▶ **PROVIDED RECORDS**:
-- ==== Sys2Proof/Machine/Reduce.lean ====
section
/-! DEFINITION. The meanings of reductions, exact slots, deferred operations and commits (ch. 15). -/

namespace Sys2Proof.Machine

open Sys2Proof

/-- Checks of `mem.add` and `dfr.add` in every active lane (R331, R356). -/
def State.addChecks (s : State) (g : Nat) (ty : AddTy) (va vs : Nat) : List Check :=
  let n := (addFmt ty).bytes
  [s.vOk g va 2, s.vOk g vs (if n = 8 then 2 else 1)] ++ ((s.gang g).lanes.map fun lane => s.addOk g ((s.gang g).va va lane) n).flatten

/-- A lane's addend. -/
def Gang.addend (x : Gang) (ty : AddTy) (vs lane : Nat) : DWord :=
  BitVec.ofNat 64 (if (addFmt ty).bytes = 8 then x.va vs lane else (x.vReg vs lane).toNat)

/-- The host keeps an element from being written (log 40). -/
def State.addKept (s : State) (g : Nat) (ty : AddTy) (va : Nat) : Bool :=
  (s.gang g).lanes.any fun lane => s.vaKept (s.launchOf g).ctx ((s.gang g).va va lane) (addFmt ty).bytes true

/-- R356: mem.add: the active lanes' adds leave in ascending lane order. -/
def execMemAdd (g : Nat) (ty : AddTy) (va vs : Nat) (s : State) : Result :=
  done <|
    let x := s.gang g
    let checks := fun s : State => s.addChecks g ty va vs
    if (firstFault (checks s)).isNone && s.addKept g ty va then s
    else s.instr g checks fun s => x.lanes.foldl (fun t lane => t.addNow g (addFmt ty) (x.va va lane) (x.addend ty vs lane)) s

/-- R436: an add whose tag is damaged is dropped, and its target poisoned (log 98). -/
def State.dropAdd (a : RedAdd) (s : State) : State :=
  let t := s.mismatch 0x302 (some a.part) (BitVec.ofNat 64 a.dpa)
  if a.fmt = .xs then t.onRed fun x => { x with slot := x.slot.upd a.dpa {} fun t => { t with poisoned := true } }
  else t.onMem fun m => m.poisonAt a.dpa a.fmt.bytes

/-- R412: the slice of an add's target belongs to its partition, which is not frozen. -/
def State.addAdmitted (s : State) (a : RedAdd) : Bool :=
  !s.isFrozen a.part && (if a.fmt = .xs then s.owns a.part (a.dpa / 8192)
    else match shareOf a.dpa with | some (sl, _) => s.owns a.part sl | none => false)

/-- R412, Table 17-3: an add that the reduction unit refuses kills its kernel's context. -/
def State.refuseAdd (a : RedAdd) (s : State) : State :=
  let t := if a.fmt = .xs then s.bwRefuse a.part (some (a.dpa / 8192)) 4 a.dpa else s.bwRefusal a.part 4 a.dpa
  t.gangFault a.gang 0xB (BitVec.ofNat 64 a.dpa)

/-- R356, R412, R376: the oldest add in flight is applied; `slotBad` says that its slot shows an uncorrectable error. -/
def execReductionApply (slotBad : Bool) (s : State) : Result :=
  done <|
    match s.red.inflight with
    | [] => s
    | a :: r =>
      if !s.awake || s.tw.tripped || (a.fmt != .xs && (s.hostKeeps a.dpa a.fmt.bytes true || s.deckHeld a.dpa a.fmt.bytes)) then s
      else if a.npart ≠ ~~~(BitVec.ofNat 8 a.part) then (s.onRed fun x => { x with inflight := r }).dropAdd a
      else if !s.addAdmitted a then (s.onRed fun x => { x with inflight := r }).refuseAdd a
      else
        let s := if a.fmt = .xs ∧ slotBad then s.onRed fun x => { x with slot := x.slot.upd a.dpa {} fun t => { t with poisoned := true } } else s
        (s.onRed fun x => { x with inflight := r }).applyAdd a.fmt a.dpa a.value

/-- Checks of `xs.add` and `dfr.xs`. -/
def State.xsChecks (s : State) (g vi vx : Nat) : List Check :=
  [s.vOk g vi 1, s.vOk g vx 1] ++ (s.gang g).lanes.map fun lane => s.slotOk g ((s.gang g).vReg vi lane).toNat

/-- R360: xs.add. -/
def execXsAdd (g vi vx : Nat) (s : State) : Result :=
  done <|
    let x := s.gang g
    s.instr g (fun s => s.xsChecks g vi vx) fun s => x.lanes.foldl (fun t lane => t.xsNow g (x.vReg vi lane).toNat (x.vReg vx lane)) s

/-- R361: xs.clr zeroes the slot in `us` and sets its window from `uw`. -/
def execXsClr (g us uw : Nat) (s : State) : Result :=
  done <|
    let x := s.gang g
    let i := (x.uReg us).toNat
    let w := (x.uReg uw).toInt
    s.instr g (fun s => [uOk us 1, uOk uw 1, s.slotOk g i, (decide (-149 ≤ w) && decide (w ≤ -32), 1, 0)]) fun s =>
      (s.flushAdds g).onRed fun r => { r with slot := r.slot.put i {} { w := w } }

/-- The slot in `us` shows an uncorrectable error as the gang reads it (R376). -/
def State.slotFound (g i : Nat) (bad : Bool) (s : State) : State :=
  if bad ∧ s.canIssue g ∧ (s.slotOk g i).1 then s.onRed fun x => { x with slot := x.slot.upd i {} fun t => { t with poisoned := true } }
  else s

/-- The binary32 reading of a slot: code and flags (R361). -/
def Slot.read (t : Slot) (r : Rnd) : Nat × Nat :=
  if t.nan then (fB32.nanCode, 2)
  else if t.pinf && t.ninf then (fB32.nanCode, 4)
  else if t.pinf then (fB32.infCode, 0)
  else if t.ninf then (fB32.signBit true + fB32.infCode, 0)
  else if t.range then (fB32.nanCode, 1)
  else fB32.packFin r (decide (t.s.toInt < 0)) t.s.toInt.natAbs t.w

/-- R361, R376: xs.rd.even and xs.rd.zero. -/
def execXsRd (g : Nat) (r : RMode) (ud us : Nat) (slotBad : Bool) (s : State) : Result :=
  done <|
    let i := ((s.gang g).uReg us).toNat
    let s := (s.slotFound g i slotBad)
    s.instr g (fun s => [uOk ud 1, uOk us 1, (r != .stoch, 1, 0), s.slotOk g i, (!(s.slotAt i).poisoned, 0xC, i)]) fun s =>
      let s := s.flushAdds g
      let (code, fl) := (s.slotAt i).read (if r = .zero then .zero else .even)
      s.onGang g fun x => (x.setU ud (BitVec.ofNat 32 code)).flag fl

/-- The six words of `xs.raw` (R361). -/
def Slot.raw (t : Slot) : List Word :=
  let v := t.s.toNat
  (List.range 5).map (fun i => BitVec.ofNat 32 (v / 2 ^ (32 * i))) ++
    [BitVec.ofNat 32 (v / 2 ^ 160 + (BitVec.ofInt 8 t.w).toNat * 2 ^ 16 + b2n t.inexact * 2 ^ 24 + b2n t.pinf * 2 ^ 25
      + b2n t.ninf * 2 ^ 26 + b2n t.nan * 2 ^ 27 + b2n t.range * 2 ^ 28)]

/-- R361, R376: xs.raw. -/
def execXsRaw (g ud us : Nat) (slotBad : Bool) (s : State) : Result :=
  done <|
    let i := ((s.gang g).uReg us).toNat
    let s := (s.slotFound g i slotBad)
    s.instr g (fun s => [(decide (ud ≤ 58) && ud % 2 == 0, 1, 0), uOk us 1, s.slotOk g i, (!(s.slotAt i).poisoned, 0xC, i)]) fun s =>
      let s := s.flushAdds g
      let l := (s.slotAt i).raw
      s.onGang g fun x => l.zipIdx.foldl (fun y e => y.setU (ud + e.2) e.1) x

/-- R363, R364: dfr.add. -/
def execDfrAdd (g : Nat) (ty : AddTy) (va vs : Nat) (s : State) : Result :=
  done <|
    let x := s.gang g
    let c := (s.launchOf g).ctx
    s.instr g (fun s => s.addChecks g ty va vs) fun s => x.lanes.foldl (fun t lane =>
      let key := t.dpaOf c (x.va va lane)
      let v := x.addend ty vs lane
      t.deferOr g (.memAdd ty) key (DfrEntry.addValue ty (t.newKey g (.memAdd ty) key) v.toNat)
        fun t => t.addNow g (addFmt ty) (x.va va lane) v) s

/-- R363, R364: dfr.xs. -/
def execDfrXs (g vi vx : Nat) (s : State) : Result :=
  done <|
    let x := s.gang g
    s.instr g (fun s => s.xsChecks g vi vx) fun s => x.lanes.foldl (fun t lane =>
      let v := x.vReg vx lane
      t.deferOr g .xs (x.vReg vi lane).toNat (fun e => { e with slot := e.slot.add (fB32.decode v.toNat) })
        fun t => t.xsNow g (x.vReg vi lane).toNat v) s

/-- R367: block `b` has ended, its combining-buffer entries have drained and its stores are acknowledged: it sends its
commit. -/
def execBlockCommit (b : Nat) (s : State) : Result :=
  done <|
    let x := s.blk b
    let l := s.launch x.launch
    let pending := s.mem.rmw.any (fun w => w.block == b) || (s.mem.comb.look x.core []).any (fun e => e.block == b)
      || (s.coreAt x.core).mover.any fun m => match m with | .desc _ k _ _ _ => k == b | _ => false
    if !(s.core.block.find b).isSome || !x.exited || x.commitSent || pending || !s.awake || s.tw.tripped
        || (s.ctx l.ctx).st != .live then s
    else
      let e := if x.early then [] else (s.coreAt x.core).dfr.filter fun e => e.block == b
      let c : Commit :=
        { launch := x.launch, part := l.part, ctx := l.ctx, core := x.core, block := b, index := x.index, entries := e
          early := false, flags := x.flags }
      let t := s.onRed fun r => { r with commits := r.commits ++ [c] }
      t.onBlk b fun y => { y with commitSent := true }

/-- A commit is discarded and logged (R368). -/
def State.discardCommit (c : Commit) (s : State) : State :=
  (s.logOcc { event := 0x405, sev := 0, part := some c.part, tag := s.tagOf (s.launch c.launch).pid, unit := c.core, addr := BitVec.ofNat 64 c.index }).ackCommit c

/-- R368, R369, R375, R376: commit `i` of those on their way reaches its ledger home; `ledgerBad` says that the ledger shows
an uncorrectable error. -/
def execCommitArrive (i : Nat) (ledgerBad : Bool) (s : State) : Result :=
  done <|
    match s.red.commits[i]? with
    | none => s
    | some c =>
      let l := s.launch c.launch
      let t := s.onRed fun r => { r with commits := r.commits.eraseIdx i }
      let checked := l.replayable && l.status && !c.early
      if !s.awake || c.entries.any (fun e => match e.kind with | .memAdd ty => s.deckHeld e.key (addFmt ty).bytes | _ => false) then s
      else if !l.live || (s.ctx c.ctx).st != .live then t.discardCommit c
      else if checked && ledgerBad then
        (t.logOcc { event := 0x20C, sev := 3, part := some c.part, tag := s.tagOf l.pid, code := 0xC }).kill c.ctx 0xC (0xFFF * 64) (some c.launch)
      else if checked && l.ledger.look c.index false then t.discardCommit c
      else
        let t := if checked then t.onLaunch c.launch fun l => { l with ledger := l.ledger.put c.index false true } else t
        let t := t.ackCommit c
        if t.tw.tripped then t.onRed fun r => { r with held := r.held ++ [c] } else t.applyCommit c

end Sys2Proof.Machine
end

▶ **TASK BRIEF**:
Using the listing above, return all lines where the word "poisoned" occurs.

▶ **EXERCISE RESPONSE**:
/-- R436: an add whose tag is damaged is dropped, and its target poisoned (log 98). -/
  if a.fmt = .xs then t.onRed fun x => { x with slot := x.slot.upd a.dpa {} fun t => { t with poisoned := true } }
        let s := if a.fmt = .xs ∧ slotBad then s.onRed fun x => { x with slot := x.slot.upd a.dpa {} fun t => { t with poisoned := true } } else s
  if bad ∧ s.canIssue g ∧ (s.slotOk g i).1 then s.onRed fun x => { x with slot := x.slot.upd i {} fun t => { t with poisoned := true } }
    s.instr g (fun s => [uOk ud 1, uOk us 1, (r != .stoch, 1, 0), s.slotOk g i, (!(s.slotAt i).poisoned, 0xC, i)]) fun s =>
    s.instr g (fun s => [(decide (ud ≤ 58) && ud % 2 == 0, 1, 0), uOk us 1, s.slotOk g i, (!(s.slotAt i).poisoned, 0xC, i)]) fun s =>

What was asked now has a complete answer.